(Dataset records)
========================================

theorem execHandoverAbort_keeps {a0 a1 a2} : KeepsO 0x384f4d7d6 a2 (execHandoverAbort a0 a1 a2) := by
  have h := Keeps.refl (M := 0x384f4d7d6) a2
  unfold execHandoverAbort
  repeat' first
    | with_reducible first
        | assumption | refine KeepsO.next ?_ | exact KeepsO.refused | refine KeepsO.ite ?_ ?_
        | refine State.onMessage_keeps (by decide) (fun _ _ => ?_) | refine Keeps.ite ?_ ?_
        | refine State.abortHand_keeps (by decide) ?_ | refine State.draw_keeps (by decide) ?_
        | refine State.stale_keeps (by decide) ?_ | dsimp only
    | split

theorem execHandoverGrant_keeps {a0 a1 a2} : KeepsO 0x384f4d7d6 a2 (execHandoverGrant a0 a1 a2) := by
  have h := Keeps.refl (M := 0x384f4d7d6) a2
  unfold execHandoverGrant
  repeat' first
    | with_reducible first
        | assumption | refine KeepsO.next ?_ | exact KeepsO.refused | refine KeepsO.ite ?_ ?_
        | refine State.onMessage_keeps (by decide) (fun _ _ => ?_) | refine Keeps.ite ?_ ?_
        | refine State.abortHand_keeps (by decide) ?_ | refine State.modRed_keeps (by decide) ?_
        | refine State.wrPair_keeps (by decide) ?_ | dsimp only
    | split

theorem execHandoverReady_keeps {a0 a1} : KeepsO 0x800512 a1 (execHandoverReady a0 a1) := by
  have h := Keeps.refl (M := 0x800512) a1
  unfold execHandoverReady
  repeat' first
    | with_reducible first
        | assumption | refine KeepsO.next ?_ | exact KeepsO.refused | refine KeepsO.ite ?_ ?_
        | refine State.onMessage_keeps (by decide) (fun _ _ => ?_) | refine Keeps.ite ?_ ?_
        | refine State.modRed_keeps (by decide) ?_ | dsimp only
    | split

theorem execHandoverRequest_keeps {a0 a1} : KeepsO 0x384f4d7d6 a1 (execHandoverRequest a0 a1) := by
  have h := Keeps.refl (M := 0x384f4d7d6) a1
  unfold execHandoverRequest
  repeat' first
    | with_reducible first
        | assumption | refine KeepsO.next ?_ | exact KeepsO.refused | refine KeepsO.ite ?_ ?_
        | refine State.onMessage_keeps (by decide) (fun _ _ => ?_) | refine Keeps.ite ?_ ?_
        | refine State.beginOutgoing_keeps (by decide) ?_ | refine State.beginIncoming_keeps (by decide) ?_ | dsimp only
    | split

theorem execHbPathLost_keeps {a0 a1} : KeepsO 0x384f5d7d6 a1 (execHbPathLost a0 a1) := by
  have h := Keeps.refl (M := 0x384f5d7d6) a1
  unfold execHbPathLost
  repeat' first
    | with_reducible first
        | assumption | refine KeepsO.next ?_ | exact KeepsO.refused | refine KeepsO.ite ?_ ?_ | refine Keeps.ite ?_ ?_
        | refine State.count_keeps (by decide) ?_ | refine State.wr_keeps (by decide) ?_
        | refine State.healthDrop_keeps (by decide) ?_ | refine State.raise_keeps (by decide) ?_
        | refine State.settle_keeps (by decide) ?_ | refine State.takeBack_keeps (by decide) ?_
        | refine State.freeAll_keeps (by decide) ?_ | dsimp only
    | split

========================================

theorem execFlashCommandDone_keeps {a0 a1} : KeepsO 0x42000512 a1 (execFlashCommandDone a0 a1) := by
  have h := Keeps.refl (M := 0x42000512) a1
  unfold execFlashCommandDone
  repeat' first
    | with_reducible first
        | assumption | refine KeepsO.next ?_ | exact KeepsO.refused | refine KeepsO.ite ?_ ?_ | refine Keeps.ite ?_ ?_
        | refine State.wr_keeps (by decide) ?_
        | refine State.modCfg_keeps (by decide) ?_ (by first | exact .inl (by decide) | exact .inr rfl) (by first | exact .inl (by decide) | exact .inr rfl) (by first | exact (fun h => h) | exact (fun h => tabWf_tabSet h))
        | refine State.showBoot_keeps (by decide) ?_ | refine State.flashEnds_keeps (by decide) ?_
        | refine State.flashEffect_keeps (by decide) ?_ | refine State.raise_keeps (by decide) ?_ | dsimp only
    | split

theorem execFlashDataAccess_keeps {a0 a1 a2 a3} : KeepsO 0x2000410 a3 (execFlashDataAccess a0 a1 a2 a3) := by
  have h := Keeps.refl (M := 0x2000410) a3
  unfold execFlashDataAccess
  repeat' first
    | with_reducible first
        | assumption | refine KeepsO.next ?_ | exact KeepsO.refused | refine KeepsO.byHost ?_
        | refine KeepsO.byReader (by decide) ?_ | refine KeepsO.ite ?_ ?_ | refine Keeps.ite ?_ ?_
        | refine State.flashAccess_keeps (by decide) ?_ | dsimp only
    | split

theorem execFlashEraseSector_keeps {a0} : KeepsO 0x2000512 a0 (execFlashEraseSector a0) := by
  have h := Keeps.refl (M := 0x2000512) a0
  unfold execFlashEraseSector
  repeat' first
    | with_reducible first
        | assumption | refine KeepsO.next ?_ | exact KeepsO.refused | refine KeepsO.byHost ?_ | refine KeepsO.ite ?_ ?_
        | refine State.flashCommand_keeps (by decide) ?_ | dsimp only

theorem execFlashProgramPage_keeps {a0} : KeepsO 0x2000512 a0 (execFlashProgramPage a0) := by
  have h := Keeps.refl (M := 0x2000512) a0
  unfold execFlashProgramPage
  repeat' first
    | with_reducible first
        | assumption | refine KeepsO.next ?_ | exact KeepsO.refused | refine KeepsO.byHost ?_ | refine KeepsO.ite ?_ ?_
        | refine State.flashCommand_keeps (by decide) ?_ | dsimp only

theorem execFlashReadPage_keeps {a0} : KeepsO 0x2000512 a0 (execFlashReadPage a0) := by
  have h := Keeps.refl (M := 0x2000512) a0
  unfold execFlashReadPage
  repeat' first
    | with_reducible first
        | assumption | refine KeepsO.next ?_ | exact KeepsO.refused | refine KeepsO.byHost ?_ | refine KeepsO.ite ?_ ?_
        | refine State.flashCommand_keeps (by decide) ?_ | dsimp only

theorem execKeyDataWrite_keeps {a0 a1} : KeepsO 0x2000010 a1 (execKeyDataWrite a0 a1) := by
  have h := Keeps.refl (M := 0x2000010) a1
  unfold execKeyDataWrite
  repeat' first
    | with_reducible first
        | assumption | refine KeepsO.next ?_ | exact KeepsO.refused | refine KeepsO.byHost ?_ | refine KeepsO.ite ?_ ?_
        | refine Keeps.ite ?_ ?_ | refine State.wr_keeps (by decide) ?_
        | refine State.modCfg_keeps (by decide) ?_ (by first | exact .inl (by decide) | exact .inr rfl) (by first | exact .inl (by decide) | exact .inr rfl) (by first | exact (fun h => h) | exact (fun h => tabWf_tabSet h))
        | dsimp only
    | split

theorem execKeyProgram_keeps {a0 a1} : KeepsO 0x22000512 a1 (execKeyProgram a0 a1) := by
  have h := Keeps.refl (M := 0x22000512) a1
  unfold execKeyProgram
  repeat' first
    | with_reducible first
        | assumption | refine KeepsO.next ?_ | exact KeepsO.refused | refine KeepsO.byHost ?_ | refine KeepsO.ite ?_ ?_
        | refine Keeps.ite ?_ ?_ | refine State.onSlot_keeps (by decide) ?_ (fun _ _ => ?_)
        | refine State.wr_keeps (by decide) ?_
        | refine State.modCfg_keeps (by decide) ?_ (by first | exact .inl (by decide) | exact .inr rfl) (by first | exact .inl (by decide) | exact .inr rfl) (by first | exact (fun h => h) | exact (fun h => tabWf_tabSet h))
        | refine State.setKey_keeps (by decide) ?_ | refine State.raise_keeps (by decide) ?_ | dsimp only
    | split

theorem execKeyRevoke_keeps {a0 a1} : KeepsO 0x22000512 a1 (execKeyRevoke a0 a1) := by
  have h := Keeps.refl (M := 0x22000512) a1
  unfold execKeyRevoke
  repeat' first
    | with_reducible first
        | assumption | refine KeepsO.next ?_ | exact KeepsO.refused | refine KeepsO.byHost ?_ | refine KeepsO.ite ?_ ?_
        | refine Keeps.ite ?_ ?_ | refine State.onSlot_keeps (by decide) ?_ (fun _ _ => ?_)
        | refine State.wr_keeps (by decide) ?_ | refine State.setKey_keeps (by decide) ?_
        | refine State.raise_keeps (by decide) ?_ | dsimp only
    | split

========================================

Check each line of the records for the string "execHbPathLost" and state how many lines contain it. Give only the number.

Task response:
2